Recall that the current analyzer configuration specifies a couchdb-lucene specific name and optional parameters as in:
"analyzer":"simple"
or
"analyzer":"snowball:English"
The analyzer configuration extension uses a json object to specify the analyzer java class and the parameters needed for the analyzer constructor:
"analyzer":
{ "class": "org.apache.lucene.analysis.ar.ArabicAnalyzer",
"params": [
{ "name":"stopwords",
"type":"set",
"value": [ "آب", "أربع", "ألا" ] },
{ "name": "stemExclusionSet",
"type":"set",
"value": [ "قتول", "قتل" ] } ]
}
The parameter name
field is optional and is not used other than to provide documentation. The type
field is one of:
string
set
int
boolean
file
The set
type corresponds to Lucene org.apache.lucene.analysis.CharArraySet
which is used in many analyzers to supply sets of stopwords and the like.
The file
type corresponds to java.io.FileReader
and is used in some Analyzers to supply initialization information that is too cumbersome to be supplied directly in parameters.
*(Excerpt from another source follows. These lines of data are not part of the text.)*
/-- A home read at a clock counts as a successful renewal (R265): the core's lease, ended for that clock, met an unchanged unit. -/
def State.renew (s : State) (c : Nat) (l : Leaf) (pa clock : Nat) : State :=
  let base := unitBase l.grain pa
  let st := s.unitStamp base l.grain
  if s.clsOf l == 2 && (s.core c).l1.any (fun x => x.leased && x.base == base && decide (x.rts < clock) && x.wts == st.wts) then
    s.setStamp base l.grain { st with lease := Nat.min (2 * st.lease) 4096 }
  else s

/-- A write or atomic event at home (R264, R265). Of a private page the owner, of a replicated one every core reports the times of its
reads (R260, R261). -/
def State.writeEvent (s : State) (l : Leaf) (pa clock : Nat) : Nat × State :=
  let base := unitBase l.grain pa
  let st := s.unitStamp base l.grain
  let priv := (s.clsOf l).toNat == 0
  let own := if (s.clsOf l).toNat == 1 then maxList ((List.range s.cores.length).map s.coreClock) + 1
    else if priv then
      match s.pageAt l.pa with
      | some p => match p.owner with
        | some o => s.coreClock o + 1
        | none => 0
      | none => 0
    else 0
  let t := Nat.max clock (Nat.max (st.rts + 1) own)
  (t, s.setStamp base l.grain { wts := t, rts := t, lease := if priv then st.lease else 16 })

/-- The copies that core c holds of the units of a range become home's bytes and tags, after a write by its own agent at t; a fill
in flight is not kept, nor a copy of a unit with lost bytes (R260, R264, R267, R321). -/
def State.patchL1 (s : State) (c pa n t : Nat) : State :=
  s.updCore c fun k => { k with
    l1 := (k.l1.filter fun x => !(decide (x.base < pa + n) && decide (pa < x.base + x.size) && (s.lostIn x.base x.size).isSome)).map fun x =>
      if x.base < pa + n ∧ pa < x.base + x.size then
        { x with
          data := s.readBytes x.base x.size
          tags := (List.range (x.size / 32)).map fun i => s.gtag (x.base + 32 * i)
          wts := t, rts := t }
      else x
    fills := k.fills.map fun x =>
      if x.base < pa + n ∧ pa < x.base + x.size then { x with dead := true } else x }

/-- The units of a range. -/
def unitsOf (grain pa n : Nat) : List Nat :=
  if n = 0 then [] else (List.range ((pa + n - 1) / grain + 1 - pa / grain)).map fun i => (pa / grain + i) * grain

/-- The units of a write that have to be invalidated first (R261, R281): of a replicated page, those that some L1 holds
untracked; those of which the host holds a line that the write reaches. -/
def State.roundUnits (s : State) (l : Leaf) (pa n : Nat) : List Nat :=
  (unitsOf l.grain pa n).filter fun u =>
    ((s.clsOf l).toNat == 1 && s.cores.any fun c => c.holdsUnit u l.grain) ||
      s.hostLines.any fun h => decide (h < Nat.min (pa + n) (u + l.grain)) && decide (Nat.max pa u < h + 64)
def State.needsRound (s : State) (l : Leaf) (pa n : Nat) : Bool := !(s.roundUnits l pa n).isEmpty

def holdersOf (s : State) (base size : Nat) : List Nat := idxWhere (fun c => Core.holdsUnit c base size) 0 s.cores

/-- Starts the round of a unit. -/
def State.startRound (s : State) (base size : Nat) (w : Writer) : State :=
  let cores := holdersOf s base size
  let host := if s.hostLines.any fun h => decide (h < base + size) && decide (base < h + 64) then [224] else []
  if s.rounds.any fun r => r.base == base && decide (r.writer = w) then s
  else { s with rounds := s.rounds ++
    [{ base := base, size := size, writer := w, toDrop := cores, toReport := cores ++ host, report := 0 }] }
def State.startRounds (s : State) (l : Leaf) (pa n : Nat) (w : Writer) : State :=
  (s.roundUnits l pa n).foldl (fun s u => s.startRound u l.grain w) s

/-- The logical core whose agent a writer is. -/
def Writer.agent : Writer → Option Nat
  | .thread c _ => some c
  | .engine c _ => some c
  | .array c => some c
  | .host _ _ => none
  | .device => none

/-- A private page that another core owns and an operation pins is not demoted, so that accesses of other agents wait (R262). -/
def State.pinHolds (s : State) (agent : Option Nat) (pa n : Nat) : Bool :=
  s.pages.any fun p => decide (p.base < pa + n) && decide (pa < p.base + p.size) && p.owner.isSome &&
    decide (p.owner ≠ agent) && s.pagePinned p.base

/-- A round of another writer, or one that still waits for reports, holds accesses of the unit (R261). -/
def State.roundHolds (s : State) (w : Writer) (pa n : Nat) : Bool :=
  (s.rounds.any fun r => decide (r.base < pa + n) && decide (pa < r.base + r.size) &&
    (decide (r.writer ≠ w) || !r.toReport.isEmpty)) || s.pinHolds w.agent pa n
/-- The writer's rounds end with its write. -/
def State.endRounds (s : State) (w : Writer) (pa n : Nat) : State :=
  { s with rounds := s.rounds.filter fun r =>
      !(decide (r.writer = w) && decide (r.base < pa + n) && decide (pa < r.base + r.size)) }

/-- A write that has to wait for a round at home: the state in which it waits, or none when it may go on. -/
def State.awaitRound (s : State) (l : Leaf) (pa n : Nat) (w : Writer) : Option State :=
  if s.roundHolds w pa n then some s
  else if s.needsRound l pa n then some (s.startRounds l pa n w)
  else none
/-- Home holds new reads of a unit while a round of it goes on (R261), and an agent's accesses of another's pinned page. -/
def State.readHeld (s : State) (agent : Option Nat) (pa n : Nat) : Bool :=
  (s.rounds.any fun r => decide (r.base < pa + n) && decide (pa < r.base + r.size)) || s.pinHolds agent pa n

/-- A plain write that has raised the home value of allowance objects (R287, R295); old is the state before it. -/
def State.raiseAl (s old : State) (pa n : Nat) : State :=
  { s with alObjects := s.alObjects.map fun o =>
      if pa < o.obj + 8 ∧ o.obj < pa + n ∧ old.read8 o.obj < s.read8 o.obj then { o with raised := true } else o }

/-- A write event with its bytes, by an agent of core c (or another agent), at home. -/
def State.storeHome (s : State) (l : Leaf) (pa : Nat) (d : List Byte) (clock : Nat) (agent : Option Nat) : Nat × State :=
  let (t, s1) := s.writeEvent l pa clock
  let s2 := (s1.writeBytes pa d).raiseAl s pa d.length
  match agent with
  | some c => (t, s2.patchL1 c pa d.length t)
  | none => (t, s2)

/-! ## Accesses of the device by physical address (R302) -/

/-- How many of n bytes from pa lie in HBM4 or in the module tier, from the first (R325). -/
def memPart (pa n : Nat) : Nat :=
  if pa < Config.hbmEnd then Nat.min n (Config.hbmEnd - pa)
  else if Config.tierBase ≤ pa ∧ pa < Config.tierEnd then Nat.min n (Config.tierEnd - pa)
  else 0

/-- A translation maps a physical address. -/
def Xlat.maps (x : Xlat) (pa : Nat) : Bool :=
  decide ((leafOf x).pa ≤ pa) && decide (pa < (leafOf x).pa + x.size)
/-- A page as home treats it when no TLB translates it: a leased one with the least grain (log 74). -/
def plainLeaf (base size : Nat) : Leaf :=
  { va := base, pa := base, size := size, sup := true, ro := false, xn := true, cls := 2, grain := 32, cp := false, efmt := 0
    tier := 0 }
/-- The page of an access by physical address: as a TLB translates it, else as home's record has it (log 74). -/
def State.leafAt (s : State) (pa : Nat) : Leaf :=
  match ((s.cores.map (·.tlb)).flatten ++ (s.dies.map (·.tlb)).flatten).find? fun x => x.maps pa with
  | some x => leafOf x
  | none =>
    match s.pageAt pa with
    | some p => plainLeaf p.base p.size
    | none => plainLeaf (pa / 65536 * 65536) 65536

/-- n bytes read by physical address without an event: 0 in the control region, which only accesses of 8 bytes reach (R303), and
free values where nothing is and in lost granules. -/
def State.physBytes (s : State) (pa n : Nat) : List Byte × State :=
  if memPart pa n = n && (s.lostIn pa n).isNone then (s.readBytes pa n, s)
  else ((List.range n).map fun i =>
    if inCtl (pa + i) then 0
    else if memPart (pa + i) 1 = 1 && (s.lostIn (pa + i) 1).isNone then s.readByte (pa + i)
    else Config.nothing s.free (pa + i), s.fresh)

/-- One write event over a list of units of a page: its time stamp, which every unit takes (R264). -/
def State.writeUnits (s : State) (l : Leaf) (clock : Nat) (us : List Nat) : Nat × State :=
  let t := maxList (clock :: us.map fun u => (s.writeEvent l u clock).1)
  (t, us.foldl (fun s u => (s.writeEvent l u t).2) s)
/-- One read event over a list of units of a page. -/
def State.readUnits (s : State) (l : Leaf) (clock : Nat) (us : List Nat) : Nat × State :=
  let t := maxList (clock :: us.map fun u => (s.readEvent l u clock).1)
  (t, us.foldl (fun s u => (s.readEvent l u t).2) s)

/-- A write by physical address (R264): the bytes that lie in memory are written, the rest have no effect. Its time. -/
def State.physWrite (s : State) (pa : Nat) (d : List Byte) (clock : Nat) : Nat × State :=
  let n := memPart pa d.length
  if n = 0 then (clock, s)
  else
    let l := s.leafAt pa
    let (t, s1) := (s.claim l none).writeUnits l clock (unitsOf l.grain pa n)
    (t, (s1.writeBytes pa (d.take n)).raiseAl s pa n)

/-- The untracked copies of a unit are invalidated at once, and home takes the reports (R261, R281). -/
def State.dropUnit (s : State) (l : Leaf) (u : Nat) : State :=
  let cores := holdersOf s u l.grain
  let hosts := s.hostLines.filter fun h => decide (h < u + l.grain) && decide (u < h + 64)
  let rep := Nat.max (maxList (cores.map s.coreClock)) (if hosts.isEmpty then 0 else s.hostClock)
  let st := s.unitStamp u l.grain
  { (cores.foldl (fun s c => s.updCore c fun k => k.dropL1 u l.grain) s).setStamp u l.grain { st with rts := Nat.max st.rts rep } with
    hostLines := s.hostLines.filter fun h => !hosts.contains h }
/-- A write by physical address that a command makes: the invalidations that it needs are made in the same step (log 74). -/
def State.physPut (s : State) (pa : Nat) (d : List Byte) (clock : Nat) : Nat × State :=
  let l := s.leafAt pa
  (((unitsOf l.grain pa (memPart pa d.length)).filter fun u => !(holdersOf s u l.grain).isEmpty ||
    (s.hostLines.any fun h => decide (h < u + l.grain) && decide (u < h + 64))).foldl (fun s u => s.dropUnit l u) s).physWrite pa d clock
/-- A long one, page by page of 4 KiB. -/
def State.physPutAll (s : State) (pa : Nat) (d : List Byte) (clock : Nat) : State :=
  (List.range (ceilDiv d.length 4096)).foldl (fun s i => (s.physPut (pa + 4096 * i) (slice d (4096 * i) (Nat.min 4096 (d.length - 4096 * i))) clock).2) s

/-- A write by physical address waits for the rounds of its units (R261, R281) and for a pinned page (R262). -/
def State.awaitPhys (s : State) (pa n : Nat) : Option State := s.awaitRound (s.leafAt pa) pa (memPart pa n) .device
/-- So does a read. -/
def State.physHeld (s : State) (pa n : Nat) : Bool := s.readHeld none pa (memPart pa n)

/-! ## Registered waiters (R185, R194) -/

/-- The waiter of a thread's CWAIT on a word of global memory is due. -/
def Thread.pushed (th : Thread) (p : Waiter → Bool) : Thread :=
  match th.park with
  | some (.cwait w) => if p w then { th with park := some (.cwait { w with pushed := true }) } else th
  | _ => th

/-- A push of a word of global memory: every waiter registered on it is due (R185). -/
def State.pushWord (s : State) (pa : Nat) : State :=
  { s.mapTeams fun _ t => t.mapThreads fun _ _ th => th.pushed fun w => !w.scratch && s.localOf t.desc t.ctx w.addr == some pa with
    queues := mapIdxFrom (fun i qs => qs.map fun q =>
        let ctx := (s.ctxAt i).id
        if q.valid then
          { q with
            pushed := q.pushed || s.physOf ctx (fld q.prod.toNat 0 56) == some pa
            head := q.head.map fun h =>
              { h with pushed := mapIdxFrom (fun j b =>
                  b || s.physOf ctx (fld (sliceNat h.bytes (64 + 16 * j) 8) 0 56) == some pa) 0 h.pushed } }
        else q) 0 s.queues
    watches := s.watches.map fun w => if w.armed && w.counter == pa then { w with pushed := true } else w }

/-- A push of a word of a team's scratchpad. -/
def Team.pushScratch (t : Team) (off : Nat) : Team :=
  t.mapThreads fun _ _ th => th.pushed fun w => w.scratch && w.addr == off

/-! ## Registers of a thread; completion of results (R77, R78, R214) -/

def Thread.g (th : Thread) (n : Nat) : Word := th.regs.getD n 0
def Thread.pair (th : Thread) (n : Nat) : DWord := th.g (n + 1) ++ th.g n
def Thread.p (th : Thread) (n : Nat) : Bool := if n = 7 then true else th.preds.getD n false
def Group.kreg (g : Group) (n : Nat) : DWord := g.k.getD n 0

/-- One register write. p7 discards it (R14); a k register is the group's and is written by the bundle (R15). -/
def Thread.write (th : Thread) : RWrite → Thread
  | .g n v => { th with regs := updAt th.regs n fun _ => v, lost := th.lost.filter fun r => decide (r ≠ .g n) }
  | .p n v =>
    if n = 7 then th else { th with preds := updAt th.preds n fun _ => v, lost := th.lost.filter fun r => decide (r ≠ .p n) }
  | .k _ _ => th
def Thread.writes (th : Thread) (l : List RWrite) : Thread := l.foldl Thread.write th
It is the responsibility of the Analyzer to close the file to prevent resource leaks.
If the type
field is not present it defaults to string
.
Most analyzers provide a nullary constructor so a minimal analyzer configuration is like:
"analyzer": { "class": "org.apache.lucene.analysis.hy.ArmenianAnalyzer" }
or
"analyzer": { "class": "org.apache.lucene.analysis.nl.DutchAnalyzer",
"params": [] }
The SmartChineseAnalyzer
can be configured as follows:
"analyzer":
{ "class": "org.apache.lucene.analysis.cn.smart.SmartChineseAnalyzer",
"params": [
{ "name": "useDefaultStopWords",
"type": "boolean",
"value": true } ]
}
All of the examples so far refer to analyzers that are found in the Lucene distribution that is included with couchdb-lucene. All that is needed to add custom analyzers is to put the analyzer class and any dependencies (packaged in a jar typically) on the classpath of couchdb-lucene. A simple way of doing this is to put a jar with the custom analyzers in the ./lib
directory of the couchdb-lucene install. For example, suppose that there is a custom analyzer, io.bdrc.lucene.bo.TibetanAnalyzer
with associated filters and tokenizer in a jar io.bdrc.lucene.bo.Tibetan.jar
, then putting the jar in $COUCHDB-LUCENE_HOME/lib/
will ensure that the TibetanAnalyzer is on the classpath for couchdb-lucene. Then the following could be used to configure couchdb-lucene to use the TibetanAnalyzer:
"analyzer":
{ "class": "io.bdrc.lucene.bo.TibetanAnalyzer",
"params": [
{ "name": "headWords",
"type": "file",
"value": "/usr/local/analyzers/bo/headWords.txt" } ]
}
The set of possible parameter types is not exhaustive, but for analyzers that have constructor parameters not included among the types available (e.g., org.apache.lucene.analysis.ja.JapaneseAnalyzer
), it is sufficient to build a wrapper analyzer that retrieves information from a file and builds the necessary parameters and then calls the appropriate constructor.
The analyzer configuration extension may be used in the perfield
and ngram
analyzer configurations as well as with the analyzer
parameter in a search request:
"analyzer":
"perfield:{
default:\"keyword\",
lang_bo:{\"class\":\"io.bdrc.lucene.bo.TibetanAnalyzer\"},
lang_sa:{\"class\":\"org.apache.lucene.analysis.hi.HindiAnalyzer\"}
}"
The above illustrates that extension configurations can be mixed with the current couchdb-lucene configurations.
The extension also permits using json notation in place of the current analyzer syntax:
"analyzer":
{ "perfield":
{"default": "keyword",
"lang_bo": {"class": "io.bdrc.lucene.bo.TibetanAnalyzer"},
"lang_sa": {"class": "org.apache.lucene.analysis.hi.HindiAnalyzer"}
}
}
or
"analyzer": { "german": {} }
or
"analyzer": { "cjk": "" }
or
"analyzer": { "snowball": "English" }
or
"analyzer": { "ngram": { "analyzer": "simple", "min": 2, "max": 3 } }